THE PROBLEM.
Which lines should be repeated? Exactly the one containing "ring : Field.Off" and every line after it through the end of the entries below.

DATA EXCERPTS.
theorem raiseWith_noted {f : State → Nat → Nat → List Byte → State} (hf : Reports f) (s : State) (code sev : Nat)
    (payload : List Byte) : Noted s (s.raiseWith f code sev payload) := by
  have h0 := traceEvent_noted s (s.eventNow code sev payload false)
  exact Noted.ite (h0.trans (countWith_noted hf _ _ fun g hg => hg.hst 4 (by decide)))
    (Noted.ite ((h0.trans (enqueue_noted _ _ _)).trans (countWith_noted hf _ _ fun g hg => hg.hst 5 (by decide)))
      (h0.trans (enqueue_noted _ _ _)))

theorem raiseFuel_noted (n : Nat) : Reports (State.raiseFuel n) := by
  induction n with
  | zero => exact fun s _ _ _ => Noted.rfl' s
  | succ n ih => exact fun s code sev payload => raiseWith_noted ih s code sev payload

theorem Field.Quiet.trig {g : Field} (h : g.Quiet) :
    ∀ p ∈ [(Reg.OBS_TRIG_EN, 0), (Reg.OBS_STATUS_TRIGGERED, 1)], Field.Apart p.1 g := by
  obtain ⟨h0, h1, h2, h3, h4, h5, h6⟩ := h
  intro p hp
  simp only [List.mem_cons, List.mem_nil_iff, or_false] at hp
  rcases hp with rfl | rfl
  · refine ⟨⟨by decide, by decide⟩, h0, ?_⟩
    simp only [Field.base] at h4 ⊢
    omega
  · refine ⟨⟨by decide, by decide⟩, h0, ?_⟩
    simp only [Field.base] at h5 ⊢
    omega

theorem obsTrigger_noted (s : State) (code : Nat) : Noted s (s.obsTrigger code) := by
  have h : ∀ obs : ObsState, Noted s ({ s with obs := obs }.puts [(Reg.OBS_TRIG_EN, 0), (Reg.OBS_STATUS_TRIGGERED, 1)]) :=
    fun obs => ⟨rfl, fun g hg => State.get_puts_apart { s with obs := obs } _ hg.trig,
      fun _ => rfl, fun w => State.puts_canonical { s with obs := obs } _ w⟩
  exact Noted.ite ((h _).trans (raiseFuel_noted _ _ _ _ _)) (Noted.rfl' s)

/-- Raising an event reports it, and does nothing else. -/
theorem raiseSev_noted (s : State) (code sev : Nat) (payload : List (Nat × Nat)) : Noted s (s.raiseSev code sev payload) :=
  (raiseFuel_noted _ _ _ _ _).trans (obsTrigger_noted _ _)

theorem raise_noted (s : State) (code : Nat) (payload : List (Nat × Nat)) : Noted s (s.raise code payload) :=
  raiseSev_noted _ _ _ _

/-! ### Rewriting through a report -/

section Raise
variable (s : State) (code sev : Nat) (payload : List (Nat × Nat))

@[simp] theorem State.raise_pending : (s.raise code payload).pending = s.pending := (raise_noted s code payload).pending
@[simp] theorem State.raiseSev_pending : (s.raiseSev code sev payload).pending = s.pending := (raiseSev_noted s code sev payload).pending
@[simp] theorem State.raise_dram : (s.raise code payload).dram = s.dram := (raise_noted s code payload).dram
@[simp] theorem State.raiseSev_dram : (s.raiseSev code sev payload).dram = s.dram := (raiseSev_noted s code sev payload).dram
@[simp] theorem State.raise_box : (s.raise code payload).box = s.box := (raise_noted s code payload).box
@[simp] theorem State.raiseSev_box : (s.raiseSev code sev payload).box = s.box := (raiseSev_noted s code sev payload).box
@[simp] theorem State.raise_store : (s.raise code payload).store = s.store := (raise_noted s code payload).store
@[simp] theorem State.raiseSev_store : (s.raiseSev code sev payload).store = s.store := (raiseSev_noted s code sev payload).store
@[simp] theorem State.raise_aon : (s.raise code payload).aon = s.aon := (raise_noted s code payload).aon
@[simp] theorem State.raiseSev_aon : (s.raiseSev code sev payload).aon = s.aon := (raiseSev_noted s code sev payload).aon
@[simp] theorem State.raise_tide : (s.raise code payload).tide = s.tide := (raise_noted s code payload).tide
@[simp] theorem State.raiseSev_tide : (s.raiseSev code sev payload).tide = s.tide := (raiseSev_noted s code sev payload).tide
@[simp] theorem State.raise_headTime0 : (s.raise code payload).headTime0 = s.headTime0 := (raise_noted s code payload).headTime0
@[simp] theorem State.raiseSev_headTime0 : (s.raiseSev code sev payload).headTime0 = s.headTime0 := (raiseSev_noted s code sev payload).headTime0
@[simp] theorem State.raise_clock : (s.raise code payload).clock = s.clock := (raise_noted s code payload).clock
@[simp] theorem State.raiseSev_clock : (s.raiseSev code sev payload).clock = s.clock := (raiseSev_noted s code sev payload).clock
@[simp] theorem State.raise_seq : (s.raise code payload).seq = s.seq := (raise_noted s code payload).seq
@[simp] theorem State.raiseSev_seq : (s.raiseSev code sev payload).seq = s.seq := (raiseSev_noted s code sev payload).seq
@[simp] theorem State.raise_tid : (s.raise code payload).tid = s.tid := (raise_noted s code payload).tid
@[simp] theorem State.raiseSev_tid : (s.raiseSev code sev payload).tid = s.tid := (raiseSev_noted s code sev payload).tid
@[simp] theorem State.raise_couch : (s.raise code payload).couch = s.couch := (raise_noted s code payload).couch
@[simp] theorem State.raiseSev_couch : (s.raiseSev code sev payload).couch = s.couch := (raiseSev_noted s code sev payload).couch
@[simp] theorem State.raise_link : (s.raise code payload).link = s.link := (raise_noted s code payload).link
@[simp] theorem State.raiseSev_link : (s.raiseSev code sev payload).link = s.link := (raiseSev_noted s code sev payload).link
@[simp] theorem State.raise_lanes : (s.raise code payload).lanes = s.lanes := (raise_noted s code payload).lanes
@[simp] theorem State.raiseSev_lanes : (s.raiseSev code sev payload).lanes = s.lanes := (raiseSev_noted s code sev payload).lanes
@[simp] theorem State.raise_hcr : (s.raise code payload).hcr = s.hcr := (raise_noted s code payload).hcr
@[simp] theorem State.raiseSev_hcr : (s.raiseSev code sev payload).hcr = s.hcr := (raiseSev_noted s code sev payload).hcr
@[simp] theorem State.raise_csc : (s.raise code payload).csc = s.csc := (raise_noted s code payload).csc
@[simp] theorem State.raiseSev_csc : (s.raiseSev code sev payload).csc = s.csc := (raiseSev_noted s code sev payload).csc
@[simp] theorem State.raise_loops : (s.raise code payload).loops = s.loops := (raise_noted s code payload).loops
@[simp] theorem State.raiseSev_loops : (s.raiseSev code sev payload).loops = s.loops := (raiseSev_noted s code sev payload).loops
@[simp] theorem State.raise_aux : (s.raise code payload).aux = s.aux := (raise_noted s code payload).aux
@[simp] theorem State.raiseSev_aux : (s.raiseSev code sev payload).aux = s.aux := (raiseSev_noted s code sev payload).aux
@[simp] theorem State.raise_mem : (s.raise code payload).mem = s.mem := (raise_noted s code payload).mem
@[simp] theorem State.raiseSev_mem : (s.raiseSev code sev payload).mem = s.mem := (raiseSev_noted s code sev payload).mem
@[simp] theorem State.raise_bwt : (s.raise code payload).bwt = s.bwt := (raise_noted s code payload).bwt
@[simp] theorem State.raiseSev_bwt : (s.raiseSev code sev payload).bwt = s.bwt := (raiseSev_noted s code sev payload).bwt
@[simp] theorem State.raise_pwr : (s.raise code payload).pwr = s.pwr := (raise_noted s code payload).pwr
@[simp] theorem State.raiseSev_pwr : (s.raiseSev code sev payload).pwr = s.pwr := (raiseSev_noted s code sev payload).pwr
@[simp] theorem State.raise_free : (s.raise code payload).free = s.free := (raise_noted s code payload).free
@[simp] theorem State.raiseSev_free : (s.raiseSev code sev payload).free = s.free := (raiseSev_noted s code sev payload).free

theorem State.raise_get {g : Field} (h : g.Quiet) : (s.raise code payload).get g = s.get g := (raise_noted s code payload).quiet g h
theorem State.raiseSev_get {g : Field} (h : g.Quiet) : (s.raiseSev code sev payload).get g = s.get g :=
  (raiseSev_noted s code sev payload).quiet g h
theorem State.raise_canonical (h : s.canonical = true) : (s.raise code payload).canonical = true := (raise_noted s code payload).wf h

end Raise

/-! ### Counters of the machine -/

/-- Counting changes its counter, and reports. -/
structure Counted (off : Nat) (s t : State) : Prop where
  eq : t = { s with
    regs := t.regs, hostMem := t.hostMem, host := { s.host with events := t.host.events }, obs := t.obs, time := t.time }
  quiet : ∀ g : Field, g.Quiet → g.Off off → t.get g = s.get g
  ring : Field.Off Reg.OBS_CTRL_RING_EN off → s.get Reg.OBS_CTRL_RING_EN = 0 → t.hostMem = s.hostMem
  wf : s.canonical = true → t.canonical = true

RESPONSE BOX.
  ring : Field.Off Reg.OBS_CTRL_RING_EN off → s.get Reg.OBS_CTRL_RING_EN = 0 → t.hostMem = s.hostMem
  wf : s.canonical = true → t.canonical = true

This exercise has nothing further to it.